Being explicit about this is the ethical way to run fallbacks. Two workloads today have no practical substitute:

- **Extended-thinking-heavy research sprints** that use Claude's multi-hundred-thousand-token context. OpenAI's current context ceilings are workable but not equivalent for some engagement types. We would scope any such engagement to avoid hard Claude dependence unless the client accepts the restriction.
- **Eval harness judge runs** where we rely on Claude's calibration to our scoring rubric. We maintain a cross-validated Cohere scorer precisely because this workload has the least model-swap tolerance.

## Drill schedule

Quarterly. Recorded here when run.

| Quarter | Date | Service line drilled | Result | Editorial time impact | Notes |
|---|---|---|---|---|---|
| 2026-Q2 | 2026-05-15 (planned) | Cybersecurity | pending | - | First drill. |

After each drill we update the per-service-line entry above with the current quality delta estimate and any templates that need re-tuning.

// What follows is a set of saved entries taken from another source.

-- ==== Sys2Proof/Tests/Worked.lean ====
section
/-! SUPPORT. The worked examples of the spec: each test takes its numbers from the example named in its comment. -/

namespace Sys2Proof.Tests

set_option Elab.async false

open Sys2Proof Sys2Proof.Machine

/-- The state that a command answers. -/
def after (c : Instr) (s : State) : State := match exec c s with | .next t => t | _ => s

/-! ### Chapter 3: logical port 100 of P12 with 4 × 400GbE lies on lanes N100 and N101 -/

theorem test_port100_lanes :
    (setsAt (inMode RUN) [(F.TF_PORT_CFG_breakout, 2, 12)]).lanesOf 100 = [100, 101] ∧
      (setsAt (inMode RUN) [(F.TF_PORT_CFG_breakout, 2, 12)]).present 100 = true := by decide

/-! ### Chapter 4: a payload copy of the FAS holds the frame position until the true pattern qualifies -/

def fasAt (offset m : Nat) : OtucFrame :=
  ⟨offset, List.replicate 16 true, m, List.replicate 16 ⟨0, 0, 0, 0, 0, 0⟩, 0, 0, List.replicate 16 0, 0, false, 0, 0⟩
def fasA (m : Nat) : OtucFrame := fasAt 0x111 m
def fasB (m : Nat) : OtucFrame := fasAt 0x222 m
def opened : FrmSt := openCand (openCand frm0 0x111 0x3A) 0x222 0x7E
def f1 : FrmSt := (alignFrame opened (fasA 0x3A)).1
def f2 : FrmSt := (alignFrame f1 (fasB 0x7F)).1
def f3 : FrmSt := (alignFrame f2 (fasA 0x3A)).1

theorem test_copy_takes_the_aligner_to_if : f1.aligner = 1 ∧ f1.held = some 0x111 := by decide
theorem test_true_pattern_qualifies :
    (alignFrame f3 (fasB 0x80)).1.aligner = 2 ∧ (alignFrame f3 (fasB 0x80)).1.held = some 0x222 ∧
      (alignFrame f3 (fasB 0x80)).1.barred = [0x111] ∧ (alignFrame f3 (fasB 0x80)).2 = 1 := by decide

/-! ### Chapter 5: a RESILIENT LAG group of 6 members and 64 slots loses member 2 -/

def lag6 : Group := gSet true true 6 (List.replicate 6 ⟨0, 1, true⟩)

theorem test_lag_fill : gCounts 6 (lag6.slots.map (·.1)) = [11, 11, 11, 11, 10, 10] := by decide +kernel
theorem test_lag_alternates :
    (lag6.slots.filter (fun x => decide (x.1 = 2))).map (·.2) = [4, 5, 0, 1, 3, 4, 5, 0, 1, 3, 4] := by decide +kernel
theorem test_lag_rewrite :
    gCounts 6 ((gMemberDown lag6 2).slots.map (·.1)) = [13, 13, 0, 13, 13, 12] := by decide +kernel

/-- The slot of hash 0x9C3E_5A17 in a group of 4,096. -/
theorem test_slot_index : slotIndex 0x9C3E5A17 12 = 1577 := by decide

/-! ### Chapter 5: IPv6 with a segment routing header over MPLS -/

def selRec (tag base lenPos lenW lenSh term aPos aW bPos bW tbase cnt : Nat) (x : List Nat) : BitVec 128 :=
  BitVec.ofNat 128 (tag + base * 2 ^ 8 + lenPos * 2 ^ 16 + lenW * 2 ^ 22 + lenSh * 2 ^ 24 + term * 2 ^ 26 +
    aPos * 2 ^ 28 + aW * 2 ^ 34 + bPos * 2 ^ 36 + bW * 2 ^ 42 + tbase * 2 ^ 44 + cnt * 2 ^ 55 +
    x.getD 0 0 * 2 ^ 68 + x.getD 1 0 * 2 ^ 87 + x.getD 2 0 * 2 ^ 106)
def ext (from' len dest : Nat) : Nat := from' + (len - 1) * 2 ^ 6 + dest * 2 ^ 11
def tr (v m next : Nat) : BitVec 128 := BitVec.ofNat 128 (v + m * 2 ^ 32 + next * 2 ^ 64)
def none' : Nat := 192 * 2 ^ 11
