-- ==== Sys2Proof/Machine/Core.lean ====
section
/-! DEFINITION. The machine as the host reads it. -/

def Sys2Proof.core : Host.Core := {
  State := Sys2Proof.Machine.State, Fault := Sys2Proof.Machine.Fault,
  Refusal := Sys2Proof.Machine.Refusal, step := Sys2Proof.Machine.step, reset := Sys2Proof.Machine.State.reset }
end

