/-- The window of the early answers to the order in exchange is open (R116; log 43). -/
abbrev EarlyOpen (x : Exchange) : Prop := x.frame.body.isTransfer = true → x.earlyOver = false

/-- The exchange in progress is of a notice of this adapter that takes an answer, and the answer is to be taken. -/
abbrev Noticing (s : State) (x : Exchange) : Prop :=
  s.lu.exchange = some x ∧ x.frame.body.isAnswered = true ∧ x.discarded = false ∧ s.listens = true

/-- R134: the frame is a TENURE, the own tenure is HOLDING, and the engine waits with an ask for another cylinder. -/
def askedElsewhere (s : State) (b : FrameBody) : Bool :=
  s.tm.own.isHolding && s.te.phase == .tenureWait &&
    match b with
    | .tenure c => s.te.target.cylinder != c
    | _ => false

/-- What any valid frame of the peer leaves, where the Line Unit hands frames on: the peer PRESENT, PEER raised if it
was ABSENT, the courtesy wait ended (R121, R127, R138). A tenure asked behind the courtesy wait is offered now (R133).
-/
def present (s : State) : State :=
  { s with
    hp := if s.tm.presence = .absent then { s.hp with events := s.hp.events ||| BitVec.twoPow 12 7 } else s.hp
    tm := { s.tm with presence := .present, courtesy := false }
    lu := match s.tm.own with
      | .asking c =>
        if s.tm.courtesy = true ∧ s.lu.tenureStands = false then
          { s.lu with frames := s.lu.frames ++ [⟨.tenure c, 0, 0, false⟩] }
        else s.lu
      | _ => s.lu }

/-- A notice or an order of the peer begins: a standing backoff is spent (R122), and the peer is heard. -/
def peerBegan (s : State) : State :=
  present { s with out := [], lu := { s.lu with backoff := 0 } }

/-- The end of the own notice's exchange by a frame of the peer that answers it. -/
def answered (s : State) : State :=
  let t := present { s with out := [] }
  { t with lu := { t.lu with exchange := none } }

/-- What a notice decided unanswered leaves of the presence (R127, R138): the peer ABSENT, PEER raised on the change,
the courtesy wait ended. A tenure asked behind it is offered now (R133). -/
def absent (s : State) : State :=
  { s with
    hp := if s.tm.presence = .absent then s.hp else { s.hp with events := s.hp.events ||| BitVec.twoPow 12 7 }
    tm := { s.tm with presence := .absent, courtesy := false }
    lu := match s.tm.own with
      | .asking c =>
        if s.tm.courtesy = true ∧ s.lu.tenureStands = false then
          { s.lu with frames := s.lu.frames ++ [⟨.tenure c, 0, 0, false⟩] }
        else s.lu
      | _ => s.lu }

/-- What the eighth collision of the frame at place `i` leaves before its owner acts (R122 to R124): the frame is no
longer pending, LINE is raised, the eighth backoff stands, and the collision record has taken it. -/
def abandoned (s : State) (i : Nat) (f : Frame) : State :=
  { s with
    out := []
    hp := { s.hp with events := s.hp.events ||| BitVec.twoPow 12 8 }
    lu := { s.lu with
      frames := s.lu.frames.eraseIdx i
      backoff := if s.lu.station then 8 else 16
      failedHeard := false
      collisionCount := min 255 (s.lu.collisionCount + 1)
      lastCollided := f.body.code
      armed := false } }

/-- The Line Unit hands a notice of the peer on, with no notice of this adapter in its exchange (R118, R129). -/
abbrev Hears (s : State) : Prop :=
  s.listens = true ∧ ∀ x ∈ s.lu.exchange, x.frame.body.isAnswered = false

/-! A slot event (R72, R78, R81 to R84). -/

/-- The command is a slot event in time that brings the slot counter to `p`, the drive being UP (R6, R8). No record's
budget runs out at it, and the revolution event it may make does not end the own tenure (R10, R135). -/
abbrev SlotTo (s : State) (c : Instr) (p : Nat) : Prop :=
  s.rdm.drive = .up ∧ (∀ r ∈ s.wq.records, r.budget ≠ some 1) ∧
    (s.tm.own.isHolding = true → 2 ≤ s.tm.own.fields.2.1) ∧
    ((∃ b, c = .indexPulse ⟨none, b⟩) ∧ s.rdm.lateLeft = 0 ∧ p = 0 ∨
      ((∃ b, c = .sectorPulse ⟨none, b⟩) ∧ s.rdm.lateLeft = 0 ∨ c = .syntheticSlot none ∧ s.rdm.synthRun ≠ 19) ∧
        s.rdm.counter.map (fun a => (a + 1) % 20) = some p)

/-- The next sector needs a seek (R78). -/
abbrev NeedsSeek (s : State) (r : Request) : Prop := s.tm.cylinder ≠ some (s.nextTarget r).cylinder

/-- A queued record as selection reads it at a slot event that brings the counter to `p`: its budget counted, its cost,
slack and URGENT mark formed, and READY or BLOCKED by the review (R73, R74, R79, R82). -/
def slotRecord (s : State) (p : Nat) (r : Request) : Request :=
  let budget : Option Nat := r.budget.map fun b => b - 1
  let cost := costAt s.tm.cylinder (some p) (s.nextTarget r)
  let left := span s.cfg.interleave (r.count - r.done)
  let slack : Option Int := budget.map fun b =>
    if r.started then (b : Int) - (left : Nat) else (b : Int) - (cost + left : Nat)
  { r with
    budget := budget
    cost := cost
    slack := slack
    urgent := slack.any (· < 0)
    state :=
      if r.state = .ready ∧ s.tm.peer.isSome ∧ NeedsSeek s r then .blocked
      else if r.state = .blocked ∧ (s.tm.peer = none ∨ ¬ NeedsSeek s r) then .ready
      else r.state }
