/-- Encoding of descriptors (R22, R23, R40, 11.5): the image INSPECT returns of a loaded descriptor, given back in a
setup record, loads the same descriptor, with the marks clear that setup clears. The image INSPECT returns of any
descriptor shows its fields in the places of 11.5, the accessed, written and changed marks in bits 8, 7 and 6 of its
first word. The words the host reads show their fields in the places of 11.2, 11.4 and 11.6, each in its range: STATE
(R174), the completion area (R51), the line record (R124) and the position record (R145). Spare bits are 0 (R185). A
read of STATE has no row in the table (log 27). -/
def Obligations.WordsAndImagesShowTheirFields : Prop :=
  (∀ (d : Descriptor) (x : Table) (i : Image), d.level ≤ 3 → d.base < 65536 → d.limit < 65536 → d.fill < 65536 →
    d.kind ≠ .empty → (d.kind = .log ∨ d.fill = 0 ∧ d.wrap = false ∧ d.wrappedEver = false) →
    d.accessed = false → d.written = false → d.changed = false → d.reserved = 0 → d.owner = none →
    d.image = [i.w0, i.w1, i.w2, i.w3] →
    i.descriptor = d ∧ (i.check x = none ↔ d.base + d.limit ≤ 31999 ∧ ¬ (d.kind = .log ∧ x = .common) ∧
      (d.kind = .log → if d.wrap then d.fill ≤ d.limit else d.fill ≤ d.limit + 1))) ∧
  (∀ d : Descriptor, d.level ≤ 3 → d.base < 65536 → d.limit < 65536 → d.fill < 65536 →
    ∃ w0 w1 w2 w3 : Word, d.image = [w0, w1, w2, w3] ∧
      w0.toNat / 8192 = (match d.kind with | .empty => 0 | .fixed => 1 | .working => 2 | .log => 3) ∧
      w0.toNat / 2048 % 4 = d.level ∧ w0.getLsbD 10 = d.wrap ∧ w0.getLsbD 9 = d.wrappedEver ∧
      w0.getLsbD 8 = d.accessed ∧ w0.getLsbD 7 = d.written ∧ w0.getLsbD 6 = d.changed ∧ w0.toNat % 64 = 0 ∧
      w1.toNat = d.base ∧ w2.toNat = d.limit ∧ w3.toNat = d.fill) ∧
  (∀ s : State,
    let w := stateWord s
    let runs : Fin 4 → Bool := fun n => (s.chain n).state = .running || (s.chain n).state = .stopping
    w.toNat / 16384 = (match s.hp.adapter with | .unconfigured => 0 | .running => 1 | .maintenance => 2 | .silenced => 3) ∧
    w.getLsbD 13 = s.lu.station ∧ w.toNat / 256 % 32 = s.hp.refusal.code ∧
    (∀ n : Fin 4, w.getLsbD (4 + n.val) = runs n) ∧ w.getLsbD 3 = decide (s.rdm.drive = .up) ∧
    w.toNat / 2 % 4 = (match s.tm.presence with | .unknown => 0 | .present => 1 | .absent => 2) ∧ w.getLsbD 0 = false) ∧
  (∀ c : Completion, c.done ≤ 64 → (∀ x ∈ c.place, x.2 < 32) → c.stamp.hours ≤ 23 → c.stamp.minutes ≤ 59 →
    c.stamp.seconds ≤ 59 → c.stamp.tenths ≤ 9 →
    ∃ w0 w1 w2 w3 : Word, c.words = [w0, w1, w2, w3] ∧
      w0.toNat / 8192 = (match c.status with | .done => 0 | .skipped => 1 | .expired => 2 | .aborted => 3 | .fault => 4) ∧
      w0.toNat / 256 % 32 = (match c.fault with | none => 0 | some f => f.code) ∧
      w0.getLsbD 7 = c.fault.any ElementFault.outside ∧ w0.toNat % 128 = c.done ∧
      w1.toNat / 1024 = (if c.bits.f then 32 else 0) + (if c.bits.m then 16 else 0) + (if c.bits.l then 8 else 0) +
        (if c.bits.c then 4 else 0) + (if c.bits.s then 2 else 0) + (if c.bits.p then 1 else 0) ∧
      w1.toNat % 1024 = (match c.place with
        | none => 0
        | some x => 512 + (if x.1 = .common then 256 else 0) + x.2) ∧
      w2.toNat = (if c.stamp.unset then 32768 else 0) + c.stamp.hours * 256 + c.stamp.minutes ∧
      w3.toNat = c.stamp.seconds * 256 + c.stamp.tenths) ∧
  (∀ s : State, s.lu.collisionCount ≤ 255 → s.lu.lastCollided ≤ 27 →
    ∃ w0 w1 w2 w3 : Word, lineRecord s = [w0, w1, w2, w3] ∧ w0.toNat = s.lu.collisionCount ∧
      w1.toNat = s.lu.lastCollided ∧ w2.toNat / 16 = 0 ∧ w2.getLsbD 3 = s.lu.station ∧
      w2.toNat / 2 % 4 = (match s.tm.presence with | .unknown => 0 | .present => 1 | .absent => 2) ∧
      w2.getLsbD 0 = s.lu.armed ∧ w3 = 0) ∧
  ∀ s : State, (∀ c ∈ s.tm.cylinder, c ≤ 399) → (∀ p ∈ s.tm.peer, p.revolutions ≤ 15 ∧ ∀ c ∈ p.cylinder, c ≤ 399) →
    (∀ c ∈ s.rdm.counter, c ≤ 19) → s.rdm.synthRun ≤ 20 → s.rdm.silence ≤ 3 → s.tm.peerSeeks ≤ 255 →
    s.tm.own.fields.2.1 ≤ 15 → s.tm.own.fields.2.2 ≤ 399 →
    ∃ w0 w1 w2 w3 : Word, positionRecord s = [w0, w1, w2, w3] ∧
      w0.toNat = s.tm.own.fields.1 * 16384 + s.tm.own.fields.2.1 * 1024 + (if s.tm.courtesy then 512 else 0) +
        s.tm.own.fields.2.2 ∧
      s.tm.own.fields = (match s.tm.own with
        | .none => (0, 0, 0)
        | .asking c => (1, 0, c)
        | .holding c n => (2, n, c)
        | .ending c n => (3, n, c)) ∧
      w1.getLsbD 15 = s.tm.peer.isSome ∧ w1.getLsbD 10 = s.tm.preemptMark ∧ w1.getLsbD 9 = s.tm.moving ∧
      (∀ p ∈ s.tm.peer, w1.toNat / 2048 % 16 = p.revolutions ∧
        w1.toNat % 512 = (match p.cylinder with | none => 511 | some c => c)) ∧
      (s.tm.peer = none → w1.toNat / 2048 % 16 = 0 ∧ w1.toNat % 512 = 0) ∧
      w2.toNat / 128 = (match s.tm.cylinder with | none => 511 | some c => c) ∧
      w2.toNat / 4 % 32 = (match s.rdm.counter with | none => 31 | some c => c) ∧
      w2.toNat % 4 = (match s.rdm.drive with | .up => 0 | .down => 1 | .resync => 2) ∧
      w3.toNat / 256 = s.tm.peerSeeks ∧ w3.toNat / 8 % 32 = s.rdm.synthRun ∧ w3.toNat / 2 % 4 = s.rdm.silence ∧
      w3.getLsbD 0 = false


/-! Laws of the device, kept by every step from every state that meets them. -/

/-- R131: while one of own tenure and peer record stands, the other does not come to stand with it. -/
def Obligations.StepKeepsTenureExclusive : Prop :=
  ∀ s t : State, TenureExclusive s → step s = .next t → TenureExclusive t

/-- R66: the queue holds at most 16 requests, and names are given once. The names of records and entries stay unique and
below the next to be given (the model's own, log 17). -/
def Obligations.StepKeepsTheQueueAndItsNames : Prop :=
  (∀ s t : State, QueueBounded s → step s = .next t → QueueBounded t) ∧
  ∀ s t : State, NamesFresh s → step s = .next t → NamesFresh t

/-- R147: the Hold List holds at most 8 entries, two of which overlap only if both are SHARED. -/
def Obligations.StepKeepsTheHoldListSound : Prop :=
  ∀ s t : State, HoldListSound s → step s = .next t → HoldListSound t

/-- R122, R124, R125: collision and silence counts of frames and the collision record stay in their ranges. R5 to R10,
R126, R168: the monitor's counts stay in their ranges; the counter is UNSYNCED in DOWN, synchronized in UP. -/
def Obligations.StepKeepsCountsInRange : Prop :=
  (∀ s t : State, LineCountsInRange s → step s = .next t → LineCountsInRange t) ∧
  ∀ s t : State, MonitorInRange s.rdm → step s = .next t → MonitorInRange t.rdm
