-- ==== Sys2Proof/Laws/Engine.lean ====
section
/-! SUPPORT. What each shared operation of the Transfer Engine and the Chain Unit leaves unchanged. -/

namespace Sys2Proof.Machine

open Sys2Proof

/-! The Transfer Engine (Section 5). -/

@[simp] theorem State.setBuf_frame (s : State) (n : BufferName) (b : SectorBuffer) :
    (s.setBuf n b).hp = s.hp ∧ (s.setBuf n b).chains = s.chains ∧ (s.setBuf n b).ec = s.ec ∧
    (s.setBuf n b).wq = s.wq ∧ (s.setBuf n b).hm = s.hm ∧ (s.setBuf n b).tm = s.tm ∧ (s.setBuf n b).lu = s.lu ∧
    (s.setBuf n b).rdm = s.rdm ∧ (s.setBuf n b).out = s.out ∧ (s.setBuf n b).pending = s.pending := by
  simp only [State.setBuf]
  simp

@[simp] theorem State.loadOne_frame (s : State) (r : Request) :
    (s.loadOne r).hp.address = s.hp.address ∧ (s.loadOne r).hp.adapter = s.hp.adapter ∧
    (s.loadOne r).hp.maintaining = s.hp.maintaining ∧ (s.loadOne r).hp.refusal = s.hp.refusal ∧
    (s.loadOne r).hp.events = s.hp.events ∧ (s.loadOne r).hp.mask = s.hp.mask ∧
    (s.loadOne r).hp.progress = s.hp.progress ∧ (s.loadOne r).hp.setup = s.hp.setup ∧
    (s.loadOne r).hp.current = s.hp.current ∧ (s.loadOne r).hp.heldBack = s.hp.heldBack ∧
    (s.loadOne r).hp.tod = s.hp.tod ∧ (s.loadOne r).chains = s.chains ∧ (s.loadOne r).ec = s.ec ∧
    (s.loadOne r).wq = s.wq ∧ (s.loadOne r).hm = s.hm ∧ (s.loadOne r).tm = s.tm ∧ (s.loadOne r).lu = s.lu ∧
    (s.loadOne r).rdm = s.rdm ∧ (s.loadOne r).out = s.out ∧ (s.loadOne r).pending = s.pending := by
  simp only [State.loadOne]
  (repeat' split) <;> simp

@[simp] theorem State.loadAhead_frame (s : State) :
    s.loadAhead.hp.address = s.hp.address ∧ s.loadAhead.hp.adapter = s.hp.adapter ∧
    s.loadAhead.hp.maintaining = s.hp.maintaining ∧ s.loadAhead.hp.refusal = s.hp.refusal ∧
    s.loadAhead.hp.events = s.hp.events ∧ s.loadAhead.hp.mask = s.hp.mask ∧
    s.loadAhead.hp.progress = s.hp.progress ∧ s.loadAhead.hp.setup = s.hp.setup ∧
    s.loadAhead.hp.current = s.hp.current ∧ s.loadAhead.hp.heldBack = s.hp.heldBack ∧
    s.loadAhead.hp.tod = s.hp.tod ∧ s.loadAhead.chains = s.chains ∧ s.loadAhead.ec = s.ec ∧ s.loadAhead.wq = s.wq ∧
    s.loadAhead.hm = s.hm ∧ s.loadAhead.tm = s.tm ∧ s.loadAhead.lu = s.lu ∧ s.loadAhead.rdm = s.rdm ∧
    s.loadAhead.out = s.out ∧ s.loadAhead.pending = s.pending := by
  simp only [State.loadAhead]
  (repeat' split) <;> simp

## Communication to clients

The substitution clause is in the engagement contract at section 8.3 ("Model availability and substitution"). It says: if the primary model is unavailable or policy-blocked, we notify the client within 48 hours, explain the substitution plan, re-price the engagement if the substitution materially affects deliverable quality or timeline, and offer the client a clean exit if the re-pricing is unacceptable. No client has exercised this clause at the time of writing because no substitution has occurred.